Enterprise Mobility – Mapping your Strategy


Enterprise Mobility market has been very active in the last six months – from new product launches to M&A; there is significant investment activity across the board. In a survey done by Computerworld magazine, IT executives rated Mobile and Wireless rollouts as number one technology holding the most promise in their industry or company and number two[1] on the top 10 IT project priorities for 2006. After the near insatiable appetite to mobilize everything in early 2000s, enterprises are putting business sense into their approach towards enterprise mobilizations. It was not that ROI didn’t exist before, but the poor implementations combined with hype and confusion in the market created too much noise in the market place effectively turning away lot of enterprises who would have otherwise taken a deeper look at enterprise mobility.

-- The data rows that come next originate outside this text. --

def feeds (a b : Bool) (inUse : Nat) (test : Option FeedTest) : State :=
  { base with feed := { base.feed with aPresent := a, bPresent := b, inUse := inUse, test := test, takeback := true, startTested := false } }
theorem witness_FeedsCarryTheLoad :
    (feeds false false 2 none).Awake ∧ (feeds false false 2 none).pwr.entry = none ∧ (feeds false false 2 none).feed.test = none ∧
      ((feeds false false 2 none).feed.present false = false ∧ (feeds false false 2 none).feed.inUse = 2) ∧
      ((feeds false true 1 none).feed.present false = false ∧ (feeds false true 1 none).feed.inUse = 1 ∧ (feeds false true 1 none).feed.bPresent = true) ∧
      ((feeds true true 0 none).feed.present false = true ∧ (feeds true true 0 none).feed.present (!false) = true ∧ (feeds true true 0 none).feed.inUse = 0) ∧
      ((feeds true false 0 none).feed.present (!false) = false ∧ (feeds true false 0 none).mayAbdicate = false) ∧
      ((feeds true true 0 none).feed.present true = true ∧ (feeds true true 0 none).feed.inUse ≠ 1) ∧
      ((feeds false false 2 none).feed.handed = false ∧ base.feed.inUse ≠ 2 ∧
        ({ base with feed := { base.feed with inUse := 2, handed := true } } : State).feed.handed = true) := by
  refine ⟨⟨rfl, rfl, rfl, rfl⟩, ?_⟩; decide +kernel
theorem witness_FeedTestsReport :
    (feeds true true 0 (some ⟨[false], 1, 0⟩)).Awake ∧ ((feeds true true 0 (some ⟨[false], 1, 0⟩)).feed.test = some ⟨[false], 1, 0⟩ ∧
        (feeds true true 0 (some ⟨[false], 1, 0⟩)).feed.inUse ≠ 2 ∧ (8799 : Nat) < 8800 ∧ (feeds true true 0 (some ⟨[false], 1, 0⟩)).feed.bPresent = true ∧
        (feeds true false 0 (some ⟨[false], 1, 0⟩)).feed.bPresent = false) ∧
      ((feeds true true 0 (some ⟨[false], 2, 1⟩)).feed.test = some ⟨[false], 2, 1⟩ ∧ (feeds true true 0 (some ⟨[false], 2, 1⟩)).feed.aPresent = true ∧
        (feeds true true 0 (some ⟨[false], 2, 1⟩)).feed.bPresent = true ∧ (feeds true true 0 (some ⟨[false], 2, 1⟩)).feed.inUse ≠ 2) ∧
      (feeds true true 1 none).feed.inUse = 1 ∧
      ((feeds true true 1 none).feed.test = none ∧ (feeds true true 1 none).feed.startTested = false ∧ (feeds true true 1 none).feed.bPresent = true) ∧
      ((feeds true true 1 none).feed.takeback = true ∧ (if (feeds true true 1 none).feed.retest then 60 else 10) ≤ (10 : Nat)) ∧
      base.feed.takeback = false ∧ ({ base with feed := { base.feed with startTested := true } } : State).feed.startTested = true := by
  refine ⟨⟨rfl, rfl, rfl, rfl⟩, ?_⟩; decide +kernel

/-- The refused deblock of the spec's example (R372): the response to CONV_STATE RUN with TI05 latched. -/
theorem test_response_bytes :
    (HostOut.body (.mbResp 7 2 ⟨0x0301, 0x002A, 0x08, 0x10, [0x02], {}⟩ false) 1).drop 12 =
      [0x00, 0x09, 0x02, 0x00, 0x03, 0x01, 0x00, 0x2A, 0x00, 0x01, 0x08, 0x10, 0x02] := by decide +kernel

def supervisor (starting : Bool) (fb : Option Word) : State := { base with host := { base.host with starting := starting, supFallback := fb, wdRuns := 3 } }
theorem witness_SupervisorRestarts :
    (supervisor true none).Awake ∧ (supervisor true none).host.starting = true ∧ (supervisor false none).host.starting = false ∧
      ((supervisor false (some 5)).host.supFallback = some 5 ∧ 3 ≤ (supervisor false (some 5)).host.wdRuns) ∧
      (let h := { supervisor true (some 5) with host := { (supervisor true (some 5)).host with supStaged := true, wdRuns := 0 } }
       h.host.supFallback = some 5 ∧ h.host.starting = true ∧ h.host.supStaged = true) ∧ base.host.supFallback = none :=
  ⟨⟨rfl, rfl, rfl, rfl⟩, by decide +kernel⟩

During the last few years, enterprise mobility market has been maturing and consolidating at a steady pace. Wireless networks are becoming more reliable and delivery bandwidths are increasing with nation-wide 3G networks. Solution provider market has consolidated quite a bit leaving only the serious and more mature contenders behind. The bigger players such as Microsoft, IBM, and Oracle used this time to catch-up on many fronts, though they still lag in some areas. Most of the new devices coming out in the market have a native email client – another sign of maturing market.

Another major change has been that enterprises are demanding more complete solutions. Implementing too many point solutions increases TCO and decreases ROI in the long run. This has forced market to further consolidate and solution providers are expanding their enterprise offerings. Email/PIM remains the number one application that enterprises want to implement and is becoming a commodity[2] play but companies are increasingly looking to enable their investment to support other enterprise functions such as sales force, field force, supply chain, IT, knowledge management, etc. Also, CFOs are increasingly involved with their CTOs/CIOs to make an informed decision on their enterprise mobility related purchases.

Management of devices is an IT function now, but manageability of occasionally connected devices is a challenge. Enterprises are looking encrypt data on the devices and are subjecting their phones and PDAs to same corporate IT risk and management policies as their laptops and desktops.

This article is a focused discussion of key areas for consideration when thinking about enterprise mobility, wireless technologies, and their application to the corporate arena.

 Recommendations Summary

  1. Understand the business case for your enterprise
  2. Do Scenario Planning
  3. Consider mobile project as an IT project
  4. Review frequently and actively manage device proliferation
  5. Proactively move the enterprise beyond just mobile access
  6. Look for vendors with wide-range device support
  7. Look for vendors with multiple app offerings
  8. Look for vendors who are closely aligned with your carrier partners and device manufacturers
  9. Keep TCO across your enterprise mobility projects low
  10. Implement security policy for all devices





[1] No 1 priority is Security
[2] Though the total number of mobile email users is just a fraction of the total business users, patent and IP litigations, M&A in this space, email vendors such as Microsoft – offering mobile email as a standard feature is indicative of a maturing market and commodity nature of the wireless email.